Читаем Страсть. Книга о Ф. М. Достоевском полностью

С первой минуты несчастье его было в том, что он пришел в мир, где не было ничего святого, ничего, решительно ничего, кроме денег и чина. Впрочем, он тут же нашел, что обязан уточнить обстоятельства. Пожалуй, в первые-то минуты он испытал и приветливость, и тепло, даже видимость счастья дружной семьи, и только минутами вдруг ощущал, как сквозь приветливость и тепло угрюмо и медленно проступало что-то тяжелое, темное, вот как будто собиралась гроза, никуда не спеша, а придет час – соберется и грянет и развеет в прах и приветливость и тепло и семью, и всё это в те длинные зимние вечера, когда матушка с батюшкой вслух читали друг другу Карамзина. В большой комнате стояла мертвая тишина. Сальная свечка мерцала треща. В тишине раздавались мерные негромкие голоса. На ковре под ногами у взрослых играли старшие дети в свои тихие детские игры, именно тихие, поскольку уже твердо знали, что помешать батюшке есть страшный грех. Вот в эти-то часы мира и тишины вдруг взглянешь на их наклоненные к книге резко освещенные лица и вздрогнешь: как могли эти люди встретиться, жить вместе, рожать детей, и жизнь их не превратилась в ад.

Лицо батюшки было правильным, отчасти даже красивым, с широким лбом, ещё увеличенным глубоко забирающими залысинами, с небольшим прямым носом, который оканчивался широкими чувственными ноздрями, и с сильным волевым подбородком, ещё подчеркнутым высоким воротом белоснежной сорочки, которая была у него неизменной, однако от него так и веяло холодом, небольшие глаза глядели неподвижно, тяжело и презрительно из-под властно и мрачно изогнутых темных бровей, бескровные тонкие губы плотно сжимались и приподнимались в левую сторону навсегда застывшей язвительной полуулыбкой, к ним близко подступали форменные узкие уставом определенные бакенбарды, отчего всё лицо становилось недобрым, если не злым, так что не только внимательный чуткий подросток, уже начавший заглядывать под поверхность обыденной жизни, но и самый быстрооглядный прохожий не мог не определить в этом внешне спокойном, всегда приветливом человеке мрачного истязателя и тирана, к тому же на вид он был лет пятидесяти, при его сорока четырех, свидетельство верное, что его душа уже искривилась и что ей, искривленной душе, не выпрямиться уже никогда.

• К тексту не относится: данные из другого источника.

-- ==== Sys2Proof/Machine/Ops.lean ====
section
/-! DEFINITION. Operations on one core: registers, pool, queues, latches, results, tokens, accumulator events, and the entry
into and the return from a trap. -/
namespace Sys2Proof.Machine

/-- Why an operation does not act: a trap with its cause and sr.trapinfo (R285), a trap whose sr.trapinfo is the slot word,
a wait on a port (256 for what is no port), which leaves everything as it was, or an error in n bytes of the pool of core k
that has still to be detected, after which the operation is tried again (R191). -/
inductive Stop where
  | trap (cause : Nat) (info : Word)
  | wordTrap (cause : Nat)
  | stall (port : Nat) (queue : Bool)
  | sense (k off n : Nat) (write : Bool)
  deriving DecidableEq, Repr

abbrev Res (α : Type) := Except Stop α

/-! ## Memory as data -/

/-- The byte at an address; an unlisted byte reads zero. -/
def Mem.get : Mem → Nat → Byte
  | [], _ => 0
  | (a, b) :: m, x => if a = x then b else Mem.get m x

/-- A memory without its entry for an address. -/
def Mem.erase (m : Mem) (x : Nat) : Mem := m.filter fun e => e.1 != x

/-- A new entry, before the first that lies higher. -/
def Mem.insert : Mem → Nat → Byte → Mem
  | [], x, v => [(x, v)]
  | (a, b) :: m, x, v => if x < a then (x, v) :: (a, b) :: m else (a, b) :: Mem.insert m x v

/-- Write one byte, keeping the form of Mem. -/
def Mem.put (m : Mem) (x : Nat) (v : Byte) : Mem := if v = 0 then m.erase x else Mem.insert (m.erase x) x v

/-- The entries from an address up that a list of bytes makes. -/
def Mem.cells : Nat → List Byte → Mem
  | _, [] => []
  | a, b :: bs => if b = 0 then Mem.cells (a + 1) bs else (a, b) :: Mem.cells (a + 1) bs

/-- n bytes from an address up are written anew. -/
def Mem.fill (m : Mem) (a n : Nat) (f : Nat → Byte) : Mem :=
  (m.filter fun e => e.1 < a) ++ Mem.cells a ((List.range n).map f) ++ m.filter fun e => a + n ≤ e.1

/-- The n bytes from an address up. -/
def Mem.getN (m : Mem) : Nat → Nat → List Byte
  | _, 0 => []
  | a, n + 1 => m.get a :: m.getN (a + 1) n

/-- Write bytes from an address up. -/
def Mem.putN (m : Mem) : Nat → List Byte → Mem
  | _, [] => m
  | a, b :: bs => (m.put a b).putN (a + 1) bs

/-- Addresses strictly rising from `lo` on and no zero entry: the one form of a memory. -/
def Mem.wfFrom : Nat → Mem → Bool
  | _, [] => true
  | lo, (a, b) :: m => lo ≤ a && b != 0 && Mem.wfFrom (a + 1) m

def Mem.wf (m : Mem) : Bool := Mem.wfFrom 0 m

/-- The little-endian value of n bytes (R24). -/
def Mem.value (m : Mem) (a n : Nat) : Nat := leValue (m.getN a n)

/-- Write the low n bytes of a value, little-endian (R24). -/
def Mem.store (m : Mem) (a n : Nat) (x : Nat) : Mem := m.putN a (leBytes n x)

/-! ## Values -/

def Val.word (w : Word) : Val := ⟨w.setWidth 2048, false⟩
def Val.vec (v : Vec) : Val := ⟨v, true⟩
def Val.toWord (x : Val) : Word := x.bits.setWidth 64
def Val.zero : Val := ⟨0, false⟩

/-- The 2048 bits of an entry read where only a vector makes sense: a 64-bit entry has no stated upper bits (log 32). -/
def Val.toVec (x : Val) : Vec := if x.wide then x.bits else Config.wideOf x.toWord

Матушка, напротив, рядом с ним была кротким ангелом, с шелковистыми локонами по невинным, всё ещё удивительно детским щекам, с тихим задумчивым взглядом красивых добрых ласковых глаз, с хрупкой девической шеей, с неразвитой грудкой подростка, несмотря на стольких рожденных детей, с чистым высоким лбом, так прямо и говорившим, что эта женщина хоть и умна, и, может быть, даже очень, очень умна, однако не успела изведать не то что какого-нибудь самого малого зла, а и сколько-нибудь сильной печали, разве что попробовала неопределенной печали полудетских мечтаний, не пролила ни слезинки, разве что светлые слезы над страницами грустных романов или над строфами мрачных баллад. Подросток глядел, глядел и невольно отводил пытливые взоры от мрачного лица истязателя и тирана, которое тем не менее было лицом родного отца, благодетеля и несомненного руководителя жизни и с облегчением останавливал их на этом светлом лице, на всем её хрупком, беззащитном, неприготовленном существе, вызывавшем невольную жалость, которая определилась, осозналась после, потом и только предчувствовалась в его первые годы: погибнет цветок, непременно погибнет, не расцветет.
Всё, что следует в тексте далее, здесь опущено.